**Instructions to follow**
Give again, exactly as written, each line of the material below starting at the line that contains "-- ==== Sys2Proof/Machine/Ops.lean" and ending at the line that contains "d t.entries k". Both ends count, and no other line does.
Content starts
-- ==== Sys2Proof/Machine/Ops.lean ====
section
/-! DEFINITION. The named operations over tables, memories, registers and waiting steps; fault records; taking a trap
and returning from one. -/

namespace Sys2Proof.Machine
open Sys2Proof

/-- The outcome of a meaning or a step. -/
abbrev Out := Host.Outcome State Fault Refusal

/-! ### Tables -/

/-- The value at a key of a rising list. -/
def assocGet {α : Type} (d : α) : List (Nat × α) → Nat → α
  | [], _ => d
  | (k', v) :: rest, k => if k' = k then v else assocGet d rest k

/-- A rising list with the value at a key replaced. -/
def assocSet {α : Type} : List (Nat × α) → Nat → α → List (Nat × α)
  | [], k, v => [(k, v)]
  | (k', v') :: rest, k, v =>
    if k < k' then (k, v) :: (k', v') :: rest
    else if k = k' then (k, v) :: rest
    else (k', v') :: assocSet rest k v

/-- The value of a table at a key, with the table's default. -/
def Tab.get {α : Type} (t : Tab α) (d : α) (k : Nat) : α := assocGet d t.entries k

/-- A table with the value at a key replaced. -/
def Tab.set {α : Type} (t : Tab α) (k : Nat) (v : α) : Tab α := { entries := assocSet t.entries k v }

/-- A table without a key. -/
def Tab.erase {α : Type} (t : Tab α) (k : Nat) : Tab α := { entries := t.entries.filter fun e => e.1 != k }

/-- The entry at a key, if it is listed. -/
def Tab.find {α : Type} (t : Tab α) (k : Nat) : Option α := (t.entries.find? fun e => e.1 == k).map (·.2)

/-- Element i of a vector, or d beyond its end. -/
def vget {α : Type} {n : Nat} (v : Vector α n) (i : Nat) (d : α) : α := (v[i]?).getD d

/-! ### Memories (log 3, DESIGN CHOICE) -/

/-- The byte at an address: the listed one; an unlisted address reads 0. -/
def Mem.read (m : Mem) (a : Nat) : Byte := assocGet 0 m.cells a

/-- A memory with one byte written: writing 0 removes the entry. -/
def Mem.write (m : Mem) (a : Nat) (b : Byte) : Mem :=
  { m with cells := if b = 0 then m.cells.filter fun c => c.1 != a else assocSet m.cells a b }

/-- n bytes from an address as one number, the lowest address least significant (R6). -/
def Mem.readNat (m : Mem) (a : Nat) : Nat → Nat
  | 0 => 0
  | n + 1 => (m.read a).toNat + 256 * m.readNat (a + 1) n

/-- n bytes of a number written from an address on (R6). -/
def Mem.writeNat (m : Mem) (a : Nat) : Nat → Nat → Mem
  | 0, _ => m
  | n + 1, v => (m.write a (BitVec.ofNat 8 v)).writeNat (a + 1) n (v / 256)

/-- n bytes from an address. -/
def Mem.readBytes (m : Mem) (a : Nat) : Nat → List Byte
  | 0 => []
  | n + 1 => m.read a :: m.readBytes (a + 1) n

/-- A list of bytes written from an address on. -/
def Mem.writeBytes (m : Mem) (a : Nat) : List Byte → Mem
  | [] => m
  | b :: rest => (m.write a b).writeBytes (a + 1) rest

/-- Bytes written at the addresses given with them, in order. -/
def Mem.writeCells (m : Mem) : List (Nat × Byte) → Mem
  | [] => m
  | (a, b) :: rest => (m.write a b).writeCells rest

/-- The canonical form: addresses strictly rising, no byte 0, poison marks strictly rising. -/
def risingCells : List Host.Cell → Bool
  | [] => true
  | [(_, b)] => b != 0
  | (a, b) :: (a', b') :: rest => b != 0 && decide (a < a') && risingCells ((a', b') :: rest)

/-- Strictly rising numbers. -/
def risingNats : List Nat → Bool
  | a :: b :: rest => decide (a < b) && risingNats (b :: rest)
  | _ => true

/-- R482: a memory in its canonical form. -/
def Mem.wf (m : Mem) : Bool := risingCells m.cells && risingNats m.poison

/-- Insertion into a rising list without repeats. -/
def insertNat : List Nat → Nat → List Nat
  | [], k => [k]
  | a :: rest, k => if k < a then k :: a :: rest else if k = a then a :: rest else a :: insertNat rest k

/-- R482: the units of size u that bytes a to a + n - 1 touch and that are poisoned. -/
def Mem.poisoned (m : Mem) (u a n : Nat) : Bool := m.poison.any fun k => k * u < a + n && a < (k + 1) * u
Content ends
Content starts
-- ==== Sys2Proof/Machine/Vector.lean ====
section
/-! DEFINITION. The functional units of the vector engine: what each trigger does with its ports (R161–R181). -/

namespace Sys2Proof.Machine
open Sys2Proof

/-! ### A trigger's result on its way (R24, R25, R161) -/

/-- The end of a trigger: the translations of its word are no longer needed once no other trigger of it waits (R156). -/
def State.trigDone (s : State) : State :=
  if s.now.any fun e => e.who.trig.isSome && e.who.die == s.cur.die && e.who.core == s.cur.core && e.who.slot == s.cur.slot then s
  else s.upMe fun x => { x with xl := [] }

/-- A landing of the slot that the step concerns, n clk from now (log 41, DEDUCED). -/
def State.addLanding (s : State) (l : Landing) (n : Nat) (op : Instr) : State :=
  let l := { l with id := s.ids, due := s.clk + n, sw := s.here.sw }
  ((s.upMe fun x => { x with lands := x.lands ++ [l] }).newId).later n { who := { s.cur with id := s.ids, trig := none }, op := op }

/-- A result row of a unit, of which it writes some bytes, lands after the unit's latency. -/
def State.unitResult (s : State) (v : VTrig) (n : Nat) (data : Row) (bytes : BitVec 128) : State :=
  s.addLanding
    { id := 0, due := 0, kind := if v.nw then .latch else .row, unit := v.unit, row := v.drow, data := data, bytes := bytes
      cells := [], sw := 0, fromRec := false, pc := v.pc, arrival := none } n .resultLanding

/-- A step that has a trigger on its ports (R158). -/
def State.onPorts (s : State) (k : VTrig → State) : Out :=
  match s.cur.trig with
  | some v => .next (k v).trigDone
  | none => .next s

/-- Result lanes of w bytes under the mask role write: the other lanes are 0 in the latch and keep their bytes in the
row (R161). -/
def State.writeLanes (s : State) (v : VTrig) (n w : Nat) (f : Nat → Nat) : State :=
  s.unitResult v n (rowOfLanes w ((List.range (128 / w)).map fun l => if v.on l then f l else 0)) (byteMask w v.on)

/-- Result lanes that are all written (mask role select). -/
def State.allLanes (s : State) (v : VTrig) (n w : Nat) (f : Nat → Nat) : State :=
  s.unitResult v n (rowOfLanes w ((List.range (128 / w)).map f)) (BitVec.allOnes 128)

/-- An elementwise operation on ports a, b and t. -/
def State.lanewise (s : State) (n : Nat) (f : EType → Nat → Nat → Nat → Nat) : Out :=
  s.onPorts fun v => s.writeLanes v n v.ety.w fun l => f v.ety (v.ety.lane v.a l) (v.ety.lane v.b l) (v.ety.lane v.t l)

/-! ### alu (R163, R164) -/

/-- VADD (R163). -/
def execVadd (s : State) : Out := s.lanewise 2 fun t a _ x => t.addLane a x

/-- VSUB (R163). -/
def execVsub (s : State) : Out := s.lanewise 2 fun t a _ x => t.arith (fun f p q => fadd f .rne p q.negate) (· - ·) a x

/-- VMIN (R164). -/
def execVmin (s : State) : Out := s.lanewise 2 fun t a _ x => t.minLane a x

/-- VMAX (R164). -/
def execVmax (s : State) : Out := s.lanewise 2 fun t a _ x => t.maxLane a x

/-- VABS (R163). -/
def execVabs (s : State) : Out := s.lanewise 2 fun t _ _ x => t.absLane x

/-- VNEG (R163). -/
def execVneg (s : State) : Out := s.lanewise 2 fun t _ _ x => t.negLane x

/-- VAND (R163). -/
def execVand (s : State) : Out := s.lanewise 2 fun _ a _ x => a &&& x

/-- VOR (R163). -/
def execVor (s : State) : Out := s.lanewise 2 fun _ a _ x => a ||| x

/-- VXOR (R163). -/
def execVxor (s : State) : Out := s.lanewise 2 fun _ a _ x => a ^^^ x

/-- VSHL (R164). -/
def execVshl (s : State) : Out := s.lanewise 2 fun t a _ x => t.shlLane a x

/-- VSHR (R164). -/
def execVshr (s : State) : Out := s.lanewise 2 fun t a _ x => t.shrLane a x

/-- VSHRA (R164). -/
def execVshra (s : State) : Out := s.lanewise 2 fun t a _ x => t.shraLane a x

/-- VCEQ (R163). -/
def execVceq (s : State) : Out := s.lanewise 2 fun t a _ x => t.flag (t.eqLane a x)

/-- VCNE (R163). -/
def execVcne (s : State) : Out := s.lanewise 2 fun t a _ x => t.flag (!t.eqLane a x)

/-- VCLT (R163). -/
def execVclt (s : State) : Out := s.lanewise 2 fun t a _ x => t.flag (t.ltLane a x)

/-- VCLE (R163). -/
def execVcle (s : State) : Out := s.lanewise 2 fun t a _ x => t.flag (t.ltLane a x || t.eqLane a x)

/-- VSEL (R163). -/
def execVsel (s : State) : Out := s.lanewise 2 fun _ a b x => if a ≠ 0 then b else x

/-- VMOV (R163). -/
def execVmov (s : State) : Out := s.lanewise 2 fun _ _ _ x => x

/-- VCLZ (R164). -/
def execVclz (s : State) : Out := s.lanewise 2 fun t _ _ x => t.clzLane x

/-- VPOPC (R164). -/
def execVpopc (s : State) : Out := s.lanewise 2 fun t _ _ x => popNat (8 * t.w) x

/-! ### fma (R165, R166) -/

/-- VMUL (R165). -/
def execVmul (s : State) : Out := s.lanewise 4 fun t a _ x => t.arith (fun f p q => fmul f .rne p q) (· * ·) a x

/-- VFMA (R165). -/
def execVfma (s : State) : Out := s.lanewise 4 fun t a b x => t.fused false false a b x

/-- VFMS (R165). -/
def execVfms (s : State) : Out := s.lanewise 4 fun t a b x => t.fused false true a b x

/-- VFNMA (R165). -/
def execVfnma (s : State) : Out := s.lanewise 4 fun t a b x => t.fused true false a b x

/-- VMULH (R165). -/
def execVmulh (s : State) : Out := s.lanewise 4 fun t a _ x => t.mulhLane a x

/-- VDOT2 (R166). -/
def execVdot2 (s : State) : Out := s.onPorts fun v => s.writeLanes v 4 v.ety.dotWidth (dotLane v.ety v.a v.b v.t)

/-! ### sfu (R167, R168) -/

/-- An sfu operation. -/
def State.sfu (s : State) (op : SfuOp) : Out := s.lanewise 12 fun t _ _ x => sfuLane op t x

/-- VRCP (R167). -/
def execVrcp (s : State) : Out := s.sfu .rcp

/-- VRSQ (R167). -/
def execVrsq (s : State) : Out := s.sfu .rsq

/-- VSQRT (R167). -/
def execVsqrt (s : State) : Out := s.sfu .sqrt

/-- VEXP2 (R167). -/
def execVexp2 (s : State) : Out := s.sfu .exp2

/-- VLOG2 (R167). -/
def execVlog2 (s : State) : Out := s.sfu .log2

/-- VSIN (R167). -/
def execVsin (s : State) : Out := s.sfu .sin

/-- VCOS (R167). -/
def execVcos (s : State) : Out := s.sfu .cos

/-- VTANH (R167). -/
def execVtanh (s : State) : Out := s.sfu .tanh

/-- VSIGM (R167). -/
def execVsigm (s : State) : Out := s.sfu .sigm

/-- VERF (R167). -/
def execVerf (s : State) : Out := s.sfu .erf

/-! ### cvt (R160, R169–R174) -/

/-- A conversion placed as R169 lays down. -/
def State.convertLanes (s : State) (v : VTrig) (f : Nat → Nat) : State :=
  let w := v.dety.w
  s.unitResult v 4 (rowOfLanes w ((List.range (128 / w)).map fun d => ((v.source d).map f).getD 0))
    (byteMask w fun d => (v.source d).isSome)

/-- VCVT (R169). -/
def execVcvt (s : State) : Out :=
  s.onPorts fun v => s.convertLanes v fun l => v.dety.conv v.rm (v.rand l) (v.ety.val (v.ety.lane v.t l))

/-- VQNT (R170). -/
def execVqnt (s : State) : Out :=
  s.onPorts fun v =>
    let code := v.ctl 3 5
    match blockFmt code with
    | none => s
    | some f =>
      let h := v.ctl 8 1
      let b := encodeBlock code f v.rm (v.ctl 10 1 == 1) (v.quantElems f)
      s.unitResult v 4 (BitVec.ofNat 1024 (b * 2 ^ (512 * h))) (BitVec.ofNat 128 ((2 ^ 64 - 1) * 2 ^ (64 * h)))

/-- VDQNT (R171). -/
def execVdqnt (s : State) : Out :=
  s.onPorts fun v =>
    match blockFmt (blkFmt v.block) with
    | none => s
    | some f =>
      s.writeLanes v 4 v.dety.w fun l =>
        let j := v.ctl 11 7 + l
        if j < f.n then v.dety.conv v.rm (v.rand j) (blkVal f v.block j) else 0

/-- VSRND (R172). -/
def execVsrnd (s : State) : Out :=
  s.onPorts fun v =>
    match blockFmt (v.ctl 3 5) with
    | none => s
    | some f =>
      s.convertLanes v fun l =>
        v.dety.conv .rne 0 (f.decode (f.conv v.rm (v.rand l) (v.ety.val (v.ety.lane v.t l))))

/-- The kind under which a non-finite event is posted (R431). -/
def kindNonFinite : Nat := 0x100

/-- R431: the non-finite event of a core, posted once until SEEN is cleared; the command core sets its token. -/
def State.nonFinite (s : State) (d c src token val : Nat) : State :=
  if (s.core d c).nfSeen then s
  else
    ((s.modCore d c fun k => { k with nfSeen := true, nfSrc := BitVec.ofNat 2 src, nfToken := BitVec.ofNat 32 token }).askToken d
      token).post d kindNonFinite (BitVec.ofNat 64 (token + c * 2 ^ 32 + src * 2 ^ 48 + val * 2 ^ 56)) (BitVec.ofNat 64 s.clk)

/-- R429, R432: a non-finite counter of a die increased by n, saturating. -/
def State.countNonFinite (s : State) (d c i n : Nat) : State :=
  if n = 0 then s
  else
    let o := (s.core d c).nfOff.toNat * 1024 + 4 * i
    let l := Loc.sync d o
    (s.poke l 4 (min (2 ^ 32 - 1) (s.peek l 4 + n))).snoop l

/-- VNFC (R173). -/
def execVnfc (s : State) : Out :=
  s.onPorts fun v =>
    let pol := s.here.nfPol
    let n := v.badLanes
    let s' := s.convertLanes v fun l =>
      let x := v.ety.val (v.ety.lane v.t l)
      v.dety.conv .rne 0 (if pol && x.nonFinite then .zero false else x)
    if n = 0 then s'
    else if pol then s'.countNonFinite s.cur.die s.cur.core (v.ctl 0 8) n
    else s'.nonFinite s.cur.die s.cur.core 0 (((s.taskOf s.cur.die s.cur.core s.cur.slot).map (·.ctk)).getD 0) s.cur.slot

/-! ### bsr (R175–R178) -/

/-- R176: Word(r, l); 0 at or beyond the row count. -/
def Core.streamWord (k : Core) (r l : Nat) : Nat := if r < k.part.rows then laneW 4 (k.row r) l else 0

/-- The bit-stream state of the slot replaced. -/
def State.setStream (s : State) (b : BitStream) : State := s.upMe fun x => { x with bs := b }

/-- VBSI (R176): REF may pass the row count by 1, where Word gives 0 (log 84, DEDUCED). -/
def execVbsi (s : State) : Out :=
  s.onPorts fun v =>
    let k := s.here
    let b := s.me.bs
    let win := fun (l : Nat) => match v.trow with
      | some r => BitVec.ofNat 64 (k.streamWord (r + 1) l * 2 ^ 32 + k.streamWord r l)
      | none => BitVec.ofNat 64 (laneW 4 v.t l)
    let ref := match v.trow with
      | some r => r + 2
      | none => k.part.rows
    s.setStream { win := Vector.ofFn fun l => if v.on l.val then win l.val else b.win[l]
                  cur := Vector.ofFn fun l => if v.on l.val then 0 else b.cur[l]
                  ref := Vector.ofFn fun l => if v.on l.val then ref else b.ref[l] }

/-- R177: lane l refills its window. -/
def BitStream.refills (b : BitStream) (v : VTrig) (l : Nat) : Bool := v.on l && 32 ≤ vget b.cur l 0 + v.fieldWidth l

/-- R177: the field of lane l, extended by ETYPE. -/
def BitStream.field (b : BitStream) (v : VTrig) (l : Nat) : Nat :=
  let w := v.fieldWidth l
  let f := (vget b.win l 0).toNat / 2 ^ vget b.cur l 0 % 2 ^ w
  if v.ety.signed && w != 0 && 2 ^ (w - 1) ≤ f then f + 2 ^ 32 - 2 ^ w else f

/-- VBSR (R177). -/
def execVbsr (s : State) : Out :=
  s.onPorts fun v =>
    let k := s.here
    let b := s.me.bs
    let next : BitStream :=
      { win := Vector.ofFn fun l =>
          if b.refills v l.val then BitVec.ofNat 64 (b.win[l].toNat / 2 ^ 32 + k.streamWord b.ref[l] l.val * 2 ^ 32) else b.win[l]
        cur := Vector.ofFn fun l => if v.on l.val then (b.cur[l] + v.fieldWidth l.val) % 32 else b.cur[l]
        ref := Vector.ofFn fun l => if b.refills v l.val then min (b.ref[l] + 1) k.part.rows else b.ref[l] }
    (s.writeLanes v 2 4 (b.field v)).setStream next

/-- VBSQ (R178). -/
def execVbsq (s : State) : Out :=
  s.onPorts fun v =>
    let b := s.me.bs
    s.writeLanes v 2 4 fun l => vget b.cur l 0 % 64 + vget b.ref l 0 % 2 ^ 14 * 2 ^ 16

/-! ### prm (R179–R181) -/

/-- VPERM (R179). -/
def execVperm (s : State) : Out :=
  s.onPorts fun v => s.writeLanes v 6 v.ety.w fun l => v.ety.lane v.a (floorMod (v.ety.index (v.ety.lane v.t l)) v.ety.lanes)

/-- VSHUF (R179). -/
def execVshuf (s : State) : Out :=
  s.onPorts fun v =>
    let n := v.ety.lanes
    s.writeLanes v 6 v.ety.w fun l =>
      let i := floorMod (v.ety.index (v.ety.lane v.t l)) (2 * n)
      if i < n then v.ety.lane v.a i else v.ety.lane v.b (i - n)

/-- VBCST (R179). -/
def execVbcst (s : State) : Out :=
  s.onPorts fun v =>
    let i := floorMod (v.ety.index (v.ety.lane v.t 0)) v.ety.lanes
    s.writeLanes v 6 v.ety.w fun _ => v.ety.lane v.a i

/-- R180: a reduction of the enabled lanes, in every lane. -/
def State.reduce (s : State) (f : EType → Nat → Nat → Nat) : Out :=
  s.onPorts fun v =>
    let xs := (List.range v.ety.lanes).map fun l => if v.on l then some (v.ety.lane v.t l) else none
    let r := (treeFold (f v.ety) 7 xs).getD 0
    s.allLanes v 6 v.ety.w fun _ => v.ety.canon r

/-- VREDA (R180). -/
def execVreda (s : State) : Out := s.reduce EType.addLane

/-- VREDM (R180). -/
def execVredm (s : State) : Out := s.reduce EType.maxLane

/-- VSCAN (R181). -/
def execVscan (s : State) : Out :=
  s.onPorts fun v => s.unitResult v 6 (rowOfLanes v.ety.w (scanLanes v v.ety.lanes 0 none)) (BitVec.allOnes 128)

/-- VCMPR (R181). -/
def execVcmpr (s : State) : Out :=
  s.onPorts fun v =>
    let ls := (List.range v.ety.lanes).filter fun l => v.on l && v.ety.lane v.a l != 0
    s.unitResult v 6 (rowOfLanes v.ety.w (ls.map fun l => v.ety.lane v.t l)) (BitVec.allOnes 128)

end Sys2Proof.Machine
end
Content ends
Content starts
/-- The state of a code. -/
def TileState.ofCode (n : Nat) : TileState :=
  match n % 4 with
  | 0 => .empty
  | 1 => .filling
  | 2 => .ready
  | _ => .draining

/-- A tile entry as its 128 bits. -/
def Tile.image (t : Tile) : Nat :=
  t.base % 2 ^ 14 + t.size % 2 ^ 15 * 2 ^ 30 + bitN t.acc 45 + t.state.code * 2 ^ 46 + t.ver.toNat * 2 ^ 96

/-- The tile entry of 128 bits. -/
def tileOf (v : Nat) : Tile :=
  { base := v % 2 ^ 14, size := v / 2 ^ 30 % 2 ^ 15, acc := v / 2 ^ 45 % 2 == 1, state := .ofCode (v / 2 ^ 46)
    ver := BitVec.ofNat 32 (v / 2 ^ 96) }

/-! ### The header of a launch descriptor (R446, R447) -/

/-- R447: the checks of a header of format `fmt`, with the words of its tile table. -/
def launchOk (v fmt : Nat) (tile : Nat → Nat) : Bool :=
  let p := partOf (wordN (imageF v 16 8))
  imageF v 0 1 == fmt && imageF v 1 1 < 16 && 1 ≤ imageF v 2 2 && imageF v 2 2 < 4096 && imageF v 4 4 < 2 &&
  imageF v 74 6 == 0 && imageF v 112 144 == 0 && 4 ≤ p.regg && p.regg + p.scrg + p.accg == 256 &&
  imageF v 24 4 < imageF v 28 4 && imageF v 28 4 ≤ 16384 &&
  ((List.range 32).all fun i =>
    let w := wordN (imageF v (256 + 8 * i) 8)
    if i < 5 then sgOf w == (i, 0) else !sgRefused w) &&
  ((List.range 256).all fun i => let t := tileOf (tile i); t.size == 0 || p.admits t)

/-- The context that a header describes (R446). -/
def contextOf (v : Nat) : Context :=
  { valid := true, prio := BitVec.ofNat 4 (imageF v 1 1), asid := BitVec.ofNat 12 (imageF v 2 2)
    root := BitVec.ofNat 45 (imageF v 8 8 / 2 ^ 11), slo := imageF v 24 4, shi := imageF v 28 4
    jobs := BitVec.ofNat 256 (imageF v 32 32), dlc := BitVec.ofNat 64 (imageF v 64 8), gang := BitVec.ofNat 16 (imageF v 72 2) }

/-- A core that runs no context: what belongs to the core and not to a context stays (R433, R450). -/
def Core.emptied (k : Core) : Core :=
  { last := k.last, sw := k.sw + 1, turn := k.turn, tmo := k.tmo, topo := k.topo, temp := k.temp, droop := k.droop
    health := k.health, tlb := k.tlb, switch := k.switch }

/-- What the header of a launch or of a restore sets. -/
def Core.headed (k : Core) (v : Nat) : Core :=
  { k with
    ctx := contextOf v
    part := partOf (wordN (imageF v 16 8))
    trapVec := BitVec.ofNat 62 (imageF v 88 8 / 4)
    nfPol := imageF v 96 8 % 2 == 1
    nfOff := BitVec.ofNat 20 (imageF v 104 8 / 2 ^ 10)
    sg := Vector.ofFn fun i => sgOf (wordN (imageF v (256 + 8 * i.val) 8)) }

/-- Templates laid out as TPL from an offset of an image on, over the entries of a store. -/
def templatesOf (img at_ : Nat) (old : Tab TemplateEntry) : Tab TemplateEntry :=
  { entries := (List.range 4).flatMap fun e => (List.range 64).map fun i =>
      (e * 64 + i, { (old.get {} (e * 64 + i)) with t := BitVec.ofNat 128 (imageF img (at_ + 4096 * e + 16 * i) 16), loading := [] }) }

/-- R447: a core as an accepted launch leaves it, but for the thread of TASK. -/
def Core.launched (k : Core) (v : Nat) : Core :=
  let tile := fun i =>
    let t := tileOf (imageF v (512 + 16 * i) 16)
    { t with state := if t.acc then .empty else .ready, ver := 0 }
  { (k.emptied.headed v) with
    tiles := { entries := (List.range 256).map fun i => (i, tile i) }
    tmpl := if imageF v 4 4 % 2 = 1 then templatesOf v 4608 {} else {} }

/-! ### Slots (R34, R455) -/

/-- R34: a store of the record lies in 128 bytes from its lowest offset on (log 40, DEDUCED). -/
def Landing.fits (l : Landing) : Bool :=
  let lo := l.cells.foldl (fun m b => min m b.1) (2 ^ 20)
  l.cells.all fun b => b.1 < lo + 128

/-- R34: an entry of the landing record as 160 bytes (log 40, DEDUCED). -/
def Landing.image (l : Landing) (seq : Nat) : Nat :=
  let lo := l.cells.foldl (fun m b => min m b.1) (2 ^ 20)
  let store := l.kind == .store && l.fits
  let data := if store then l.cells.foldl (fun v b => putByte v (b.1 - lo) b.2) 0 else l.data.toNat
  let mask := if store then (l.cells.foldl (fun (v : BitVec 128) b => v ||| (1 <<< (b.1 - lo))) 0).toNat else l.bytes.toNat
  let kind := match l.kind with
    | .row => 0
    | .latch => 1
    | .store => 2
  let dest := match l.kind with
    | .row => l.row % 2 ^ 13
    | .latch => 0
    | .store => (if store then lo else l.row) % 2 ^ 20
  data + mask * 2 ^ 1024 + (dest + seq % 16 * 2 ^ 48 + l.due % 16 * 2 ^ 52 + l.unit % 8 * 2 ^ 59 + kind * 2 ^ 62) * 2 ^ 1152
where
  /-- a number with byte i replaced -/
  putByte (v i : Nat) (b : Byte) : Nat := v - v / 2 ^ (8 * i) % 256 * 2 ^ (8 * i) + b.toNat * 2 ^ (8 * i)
Content ends
**Finished exercise**
-- ==== Sys2Proof/Machine/Ops.lean ====
section
/-! DEFINITION. The named operations over tables, memories, registers and waiting steps; fault records; taking a trap
and returning from one. -/

namespace Sys2Proof.Machine
open Sys2Proof

/-- The outcome of a meaning or a step. -/
abbrev Out := Host.Outcome State Fault Refusal

/-! ### Tables -/

/-- The value at a key of a rising list. -/
def assocGet {α : Type} (d : α) : List (Nat × α) → Nat → α
  | [], _ => d
  | (k', v) :: rest, k => if k' = k then v else assocGet d rest k

/-- A rising list with the value at a key replaced. -/
def assocSet {α : Type} : List (Nat × α) → Nat → α → List (Nat × α)
  | [], k, v => [(k, v)]
  | (k', v') :: rest, k, v =>
    if k < k' then (k, v) :: (k', v') :: rest
    else if k = k' then (k, v) :: rest
    else (k', v') :: assocSet rest k v

/-- The value of a table at a key, with the table's default. -/
def Tab.get {α : Type} (t : Tab α) (d : α) (k : Nat) : α := assocGet d t.entries k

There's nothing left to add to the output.